Complex and Overwhelming

Simple and Welcoming
We see certain themes that come through the startup & venture community that define periods of time. These themes are often illuminated by successful pioneers, such as YouTube : user generated content, Facebook : social networking, Zynga : social gaming, Gilt Groupe : flash sales, Groupon : locals deals. I have noticed another theme recently that I believe deserves attention: Curation.
Curation is the act of making the internet less intimidating to end users.

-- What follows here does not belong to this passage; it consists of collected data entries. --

-- ==== Sys2Proof/Tests/Slice0.lean ====
section
/-! SUPPORT. The model's own tests: ill-formed commands, the worked examples of the spec, and for every statement with
hypotheses a state that meets them, clause by clause. Every expected value is the spec's, but for the published check value of the CRC. -/

namespace Sys2Proof.Tests

open Sys2Proof Sys2Proof.Machine

set_option maxRecDepth 8000
set_option synthInstance.maxSize 1000

/-- The state after a command. -/
def after (i : Instr) (s : State) : State :=
  match exec i s with
  | .next t => t
  | .fault _ => s
  | .refused _ => s

/-- The state after commands, one after another. -/
def run (l : List Instr) (s : State) : State := l.foldl (fun t i => after i t) s

/-- The part after reset, with an empty control lane. -/
def calm : State := { State.reset with trunk := Trunk.cold }

/-- What stands in the control lane. -/
def lane (s : State) : List ControlMessage := s.trunk.control.map ControlEntry.message

/-- The status and the result data of the stored REPLY. -/
def answered (s : State) : Option (Status × List Byte) := s.memory.map fun m => (m.reply.status, m.reply.data)

/-! ## Ill-formed commands are refused, one for each check -/

theorem test_malformed_payload_of_41 : (Instr.malformed 0 0 (List.replicate 41 0)).wellFormed = false := by decide
theorem test_malformed_passes_the_form_check : (Instr.malformed 1 0 [0]).wellFormed = false := by decide
theorem test_done_names_current : (Instr.done 0x80).wellFormed = false := by decide
theorem test_unknown_of_40_arguments : (Instr.commandUnknown 0 0 (List.replicate 40 0)).wellFormed = false := by decide
theorem test_unknown_names_identify : (Instr.commandUnknown 0 1 []).wellFormed = false := by decide
theorem test_unknown_names_a_scope : (Instr.commandUnknown 0 4 [1]).wellFormed = false := by decide
theorem test_unknown_names_an_operation : (Instr.commandUnknown 0 0x12 [3]).wellFormed = false := by decide
theorem test_unknown_names_an_action : (Instr.commandUnknown 0 0x39 [9, 4]).wellFormed = false := by decide
theorem test_identify_of_40_arguments : (Instr.identify 0 (List.replicate 40 0)).wellFormed = false := by decide
theorem test_reset_of_40_arguments : (Instr.resetConfig 0 (List.replicate 39 0)).wellFormed = false := by decide
theorem test_control_of_40_arguments :
    (Instr.portControlEnable 0 0 (List.replicate 38 0)).wellFormed = false := by decide

/-! ## The formats of chapter 10 -/

/-- R194: a SEND occupies ten characters, the marker and Length 06h first. -/
theorem test_send_is_ten_characters :
    (TrunkMessage.characters ⟨0x04, 9, [0, 1, 2, 0]⟩).length = 10 ∧
    (TrunkMessage.characters ⟨0x04, 9, [0, 1, 2, 0]⟩).take 4 = [0xC3, 0x06, 0x04, 9] := by decide

/-- R159: the CRC of the nine ASCII digits with this polynomial, all-ones start and no reflection, published as 29B1h. -/
theorem test_crc : crc [0x31, 0x32, 0x33, 0x34, 0x35, 0x36, 0x37, 0x38, 0x39] = 0x29B1 := by decide

/-- R109: the three worked parities. -/
theorem test_parity : parityBit 2 53 = false ∧ parityBit 7 0 = false ∧ parityBit 4 200 = true := by decide

/-- Table 10-10: start bit, tag and data least significant bit first, parity, stop bit. -/
theorem test_frame_clocks :
    frameBits 2 53 = [false, false, true, false, true, false, true, false, true, true, false, false, false, true] := by
  decide

/-- R200: how a cleared entry reads. -/
theorem test_cleared_entry : Selector.cleared.bytes = [0x00, 0x00, 0xFF, 0x00, 0xFF, 0x00, 0x00] := by decide

/-- Section 10.8: the DETAIL of the TAKE of offer 19. -/
theorem test_detail_bytes :
    (Detail.taken 19 5 ⟨.selector 12 2 1 0, 65, 66, 1000, 1020, 2, false⟩).bytes =
      [1, 0x07, 19, 5, 0x01, 0x0F, 0x0C, 0x02, 0x01, 0x41, 0x42, 0x03, 0xE8, 0x03, 0xFC, 0x02, 0, 0] := by decide

/-- R196: absent parts of a DETAIL are 0, and the level FFh. -/
theorem test_stale_bytes : (Detail.stale 18).bytes = [3, 1, 18, 0xFF] ++ List.replicate 14 0 := by decide

/-- R198: the RELAY of a frame that the default disposition forwarded. -/
theorem test_relay_bytes : (Relay.mk 4 1 10 5010 none).payload = [4, 1, 10, 0x13, 0x92, 0xFF] := by decide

Jetsetter is perfect example of curation and executed brilliantly as well. Booking travel can be particularly overwhelming. If I am looking to to Italy for instance, what cities should I go to? What hotels should I stay in? Where do I even begin researching something like that. We’ll each likely have a different answer to that last question and that’s where Jetsetter comes in. Because Jetsetter has a target audience in mind (affluent, luxury-seeking, but still budget conscious), they can cater to this one crowd. They deliver deal after tempting deal, doing all the work for you. You don’t have to spend a week wading through the bog that is TripAdvisor or, God forbid, dead tree travel guides. Jetsetter says, “We know who you are and why you’re here so we’ve selected a few awesome resorts and hotels around the world.” This model inverts the travel business model everyone else has. Orbitz and their ilk assume you you know when and where you want go. But why? What a silly assumption. Unless we are traveling for business, at some point we make must make a decision on where to travel for pleasure, therefore there must exist a point at which we don’t know where we want to go. At the end of the day, all of the options Orbitz, Hotels.com and TripAdvisor present are way too much work relative to my inherent preference for utter laziness. Very much in alignment with my golden 80/20 rule (20% of features deliver 80% of value), Jetsetter says “The hell with customization, here are your goddam deals and you’ll like ‘em.” It’s a very Apple-esque model (Apple doesn’t have 15 models of phones, they essentially sell one) and I love it. Please do the work for me. That’s why I am paying you anything. Don’t just give me a bunch of search algorithms, please deliver real value. I am a lazy human, not an always-optimizing robot.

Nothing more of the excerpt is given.